Hi Scott I have a couple of silky oak planks that I want to use on a kitchen bench top they have a couple of knots and holes in them what type of filler would you recommend so the knots are still visible . I also want to polish my Cyprus pine flooring it has shrunk to about 2mm gap between each board . What type of glue would you recommend to mix with the sawdust
Hi Scott, thanks for all the tips! I am working on my 90 yo porch. Some of the tongue and groove boards have pulled away from eachother in weird ways but I think it’s been that way a LONG time.
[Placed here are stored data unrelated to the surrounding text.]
/-- PKT_QUEUE_CREATE (R374). A number in use is refused with INVALID_FIELD. -/
def pktQueueReq (q : PktQueueReq) (s : State) : Option Reply × State :=
  let t := if q.tx then s.net.txq else s.net.rxq
  let inRange (a len : Nat) : Bool := match callerSpace .pf0 a with
    | .array => spanPopulated s a len
    | _ => decide (a + len ≤ 2 ^ 64)
  if 255 < q.number ∨ t.has q.number = true then refuseAt 0x5001 0 St.invalidField s
  else if q.log2 < 6 ∨ 14 < q.log2 then refuseAt 0x5001 3 St.invalidField s
  else if 2047 < q.irq then refuseAt 0x5001 4 St.invalidField s
  else if q.tx = true ∧ 32 < q.port then refuseAt 0x5001 5 St.invalidField s
  else if q.tx = true ∧ (q.schedQ < 2 ∨ q.schedQ = 4 ∨ q.schedQ = 5 ∨ 15 < q.schedQ) then refuseAt 0x5001 6 St.invalidField s
  else if inRange q.ring ((if q.tx then 32 else 16) * 2 ^ q.log2) = false then refuseAt 0x5001 1 St.addrRange s
  else if inRange q.cplRing (32 * 2 ^ q.log2) = false then refuseAt 0x5001 2 St.addrRange s
  else
    let p : PktQ := { ring := q.ring, cplRing := q.cplRing, log2 := q.log2, irq := q.irq, port := q.port, schedQ := q.schedQ }
    accept (s.modNet (fun n => if q.tx then { n with txq := n.txq.set q.number p } else { n with rxq := n.rxq.set q.number p }))

def execPktQueueCreate (c : Caller) (q : PktQueueReq) (s : State) : Out :=
  whenOn s (fun s => mbxServe c 0x5001 s (fun _ s => pktQueueReq q s))

/-- A transmit queue's frames leave every scheduler queue. -/
def dropTxOf (p : Nat → Bool) (s : State) : State :=
  s.modNet (fun n => { n with sched := n.sched.map (fun _ l => l.filter (fun (f : TxFrame) => match f.src with
    | some (q, _, _) => !p q
    | none => true)) })

def execPktQueueDestroy (c : Caller) (tx : Bool) (n : Nat) (s : State) : Out :=
  whenOn s (fun s => mbxServe c 0x5002 s (fun _ s =>
    if (if tx then s.net.txq else s.net.rxq).has n = false then refuseAt 0x5002 0 St.invalidField s
    else if tx then accept ((dropTxOf (· == n) s).modNet (fun x => { x with txq := x.txq.del n }))
    else accept (s.modNet (fun x => { x with rxq := x.rxq.del n }))))

/-- Every packet queue of PF0 destroyed with its frames (R374). -/
def dropPktQueues (s : State) : State := (dropTxOf (fun _ => true) s).modNet (fun n => { n with rxq := [], txq := [] })

/-- A new ring index as a count, or none where it is not one (R152). -/
def ringCount (log2 base v : Nat) : Option Nat :=
  let n := 2 ^ log2
  if n ≤ v then none else some (base + (v + n - base % n) % n)

def execPktRxqDoorbell (n : Nat) (head : Bool) (v : Word) (s : State) : Out :=
  whenOn s (fun s =>
    match s.net.rxq.find n with
    | none => s.ignored
    | some q =>
      match ringCount q.log2 q.head v.toNat with
      | none => s.ignored
      | some t => s.modNet (fun x => { x with rxq := x.rxq.set n (if head then { q with cplHead := v.toNat } else { q with tail := t }) }))

/-- A transmit completion (R376). -/
def txComplete (n tag stamp : Nat) (st : Status) (s : State) : State :=
  match s.net.txq.find n with
  | none => s
  | some q =>
    let body := leBytes 8 tag ++ leBytes 8 stamp ++ leBytes 2 st.toNat ++ List.replicate 13 0 ++ phaseOf q.cplTail q.log2
    let s := if pktReach s q.cplRing then pktStore (q.cplRing + 32 * (q.cplTail % 2 ^ q.log2)) body s
      else { s with pci := { s.pci with held := s.pci.held ++ [(.pf0, q.cplRing + 32 * (q.cplTail % 2 ^ q.log2), body)] } }
    irqEvent .pf0 q.irq (s.modNet (fun x => { x with txq := x.txq.set n { q with cplTail := q.cplTail + 1 } }))

/-- A frame of a transmit queue is over: its entry is no longer outstanding, and its completion is written where it asks for one or did not succeed. -/
def txDone (src : Nat × Nat × Nat) (stamp : Nat) (st : Status) (s : State) : State :=
  let (n, tag, fl) := src
  let s := s.modNet (fun x => { x with txq := x.txq.map (fun k q => if k = n then { q with fetched := q.fetched - 1 } else q) })
  if st ≠ St.success ∨ natBit fl 0 then txComplete n tag (if natBit fl 1 then stamp else 0) st s else s

/-- Posted descriptors are fetched while their completions would find room (R376). -/
def txFetch (n : Nat) : Nat → State → State
  | 0, s => s
  | fuel + 1, s =>
    match s.net.txq.find n with
    | none => s
    | some q =>
      if q.tail ≤ q.head ∨ cplFree q q.fetched = false ∨ pktReach s q.ring = false then s
      else
        let d := pktRead s (q.ring + 32 * (q.head % 2 ^ q.log2)) 32
        let a := fieldLE d 0 8
        let len := fieldLE d 8 4
        let fl := fieldLE d 12 1
        let tag := fieldLE d 24 8
        let s := s.modNet (fun x => { x with txq := x.txq.set n { q with head := q.head + 1, fetched := q.fetched + 1 } })
        let fail (st : Status) : State := txDone (n, tag, fl) 0 st s
        txFetch n fuel (
          if len = 0 ∨ 7 < fl ∨ fieldLE d 13 11 ≠ 0 then fail St.invalidField
          else if 9212 < len then fail St.lenTooLarge
          else if pktReach s a = false then fail ((hostRefusal s .pf0).getD St.hostAccessDisabled)
          else if callerSpace .pf0 a = .array ∧ (eccHit s a len).isSome = true then fail St.dataUncorrectable
          else if portLive s q.port = false then fail St.linkDown
          else
            let b := pktRead s a len
            let b := b ++ List.replicate (60 - b.length) 0
            let b := if natBit fl 2 then fillSums (s.fld .pktCfg 31 16) b else b
            netQueue q.port q.schedQ { len := b.length + 4, what := .frame q.port b, src := some (n, tag, fl) } s)

def execPktTxqDoorbell (n : Nat) (head : Bool) (v : Word) (s : State) : Out :=
  whenOn s (fun s =>
    match s.net.txq.find n with
    | none => s.ignored
    | some q =>
      match ringCount q.log2 q.head v.toNat with
      | none => s.ignored
      | some t => txFetch n 16384 (s.modNet (fun x => { x with
          txq := x.txq.set n (if head then { q with cplHead := v.toNat } else { q with tail := t }) })))

/-- A shaper, 17 * port + queue, with 16 the port's own. -/
def shaperOf (s : State) (k : Nat) : Shaper := s.net.shapers.get k {}

def setShaper (k : Nat) (h : Shaper) (s : State) : State :=
  (s.modNet (fun n => { n with shapers := n.shapers.set k h })).setReg .pktShapeCredit (((h.credit / 256) % 4294967296).toNat) k

/-- A shaper permits a start (R380). -/
def permits (s : State) (k : Nat) : Bool := let h := shaperOf s k; h.rate == 0 || decide (0 ≤ h.credit)

def schedOf (s : State) (lp q : Nat) : List TxFrame := s.net.sched.get (16 * lp + q) []

def eligible (s : State) (lp q : Nat) : Bool := !(schedOf s lp q).isEmpty && permits s (17 * lp + q)

/-- The frame is protected by MACsec on its port: every frame but EAPOL (R365). -/
def protectedTx (s : State) (lp : Nat) (f : TxFrame) : Bool :=
  s.fld .netPortCfg 2 2 lp == 1 && (match f.what with
    | .frame _ b => fieldBE b 12 2 != 0x888E
    | _ => true)

def txCounted (s : State) (lp : Nat) (f : TxFrame) : Nat := countedLen s lp (f.len + (if protectedTx s lp f then 32 else 0))

/-- The head frame of a queue starts: it leaves the port, and its counted length is taken from both shapers (R379, R380). Without a usable
transmit association it is discarded (R365). -/
def startFrame (lp q : Nat) (s : State) : State :=
  match schedOf s lp q with
  | [] => s
  | f :: r =>
    let s := s.modNet (fun n => { n with sched := n.sched.set (16 * lp + q) r })
    let sec := protectedTx s lp f
    if sec = true ∧ s.net.txSa.has lp = false then
      match f.src with
      | some src => txDone src 0 St.macsecNoSa s
      | none => s
    else
      let len : Int := (txCounted s lp f * 256 : Nat)
      let charge (k : Nat) (s : State) : State := let h := shaperOf s k; setShaper k { h with credit := h.credit - len } s
      let s := charge (17 * lp + 16) (charge (17 * lp + q) s)
      let s := if sec then s.modNet (fun n => { n with txSa := n.txSa.set lp (n.txSa.get lp 0 + 1) }) else s
      (s.modNet (fun n => { n with sending := n.sending.set lp f })).emit f.what

/-- Weight of queue 4 to 15 (PKT_WEIGHT). -/
def weightOf (s : State) (lp q : Nat) : Nat := s.fld .pktWeight (8 * (q % 4) + 7) (8 * (q % 4)) (3 * lp + (q - 4) / 4)

/-- The next eligible queue of the weighted group behind `i`, wrapping from 15 to 4. -/
def nextWeighted (s : State) (lp i : Nat) : Option Nat :=
  (firstBelow 12 (fun j => eligible s lp (4 + (i - 4 + 1 + j) % 12))).map (fun j => 4 + (i - 4 + 1 + j) % 12)

/-- Deficit round robin over queues 4 to 15 (R378). `turn` holds the queue at which it stands and whether it has arrived there. -/
def weighted (lp : Nat) : Nat → State → State
  | 0, s => s
  | fuel + 1, s =>
    let (i, there) := s.net.turn.get lp (15, false)
    let def_ := s.net.deficit.get (16 * lp + i) 0
    let head := match schedOf s lp i with
      | f :: _ => txCounted s lp f
      | [] => 0
    if there = true ∧ eligible s lp i = true ∧ head ≤ def_ then
      startFrame lp i (s.modNet (fun n => { n with deficit := n.deficit.set (16 * lp + i) (def_ - head) }))
    else
      let s := if (schedOf s lp i).isEmpty then s.modNet (fun n => { n with deficit := n.deficit.set (16 * lp + i) 0 }) else s
      match nextWeighted s lp i with
      | none => s.modNet (fun n => { n with turn := n.turn.set lp (i, false) })
      | some j =>
        let s := s.modNet (fun n => { n with
          turn := n.turn.set lp (j, true)
          deficit := n.deficit.set (16 * lp + j) (n.deficit.get (16 * lp + j) 0 + 256 * weightOf s lp j) })
        weighted lp fuel s

/-- The port can start a frame (R378). -/
def execTxScheduleStart (port : Nat) (s : State) : Out :=
  if 32 < port then .fault .noSuchUnit
  else whenOn s (fun s =>
    if (s.net.sending.find port).isSome ∨ portLive s port = false ∨ permits s (17 * port + 16) = false then s
    else match firstBelow 4 (fun q => eligible s port q) with
    | some q => startFrame port q s
    | none => weighted port 1024 s)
I’m just now realizing it, I think, because a pair job we did about 6 years ago is starting to crack along those seams and large chunks of ancient putty and caulking are trying to rise up (hot summer, old tree down and providing no shade for the first time ever). Would this be an appropriate repair here? I’ve sort of already begun (!) and it seems like it would work better than caulking or any other remedy I can think of. Thoughts??
We have oak floors with cherry plugs-yuck! Can we ever stain this floor to match up?
Scott – does the Abatron accept the stain well? I got a recommendation from a furniture repair person who recommended Sculpwood. I bought some and then talked with the manufacturer and it turns out it doesn’t take stain. Argh. Could I dig out the ugly generic plugs in my floor and put in Abatron?
As for doing the grain lines – try using a #0, #00/(2/0), #000/(3/0) artist paint brush. These are really tiny brushes which allow you to draw fine grain lines. Takes a little longer, but well worth it. Thanks
Haldis, the Abatron does accept stain well (though it’s not a perfect match) and you can also use some of their dry pigments when mixing the epoxy to get as close as possible. Good tip on the artists brushes!
This is quite brilliant, thank you!
We have some gouges out of our woodwork, thanks to my cats, and I’ve wondered for years how best to repair them. I think this would work for those areas, too.
It would work great for those as well Susie.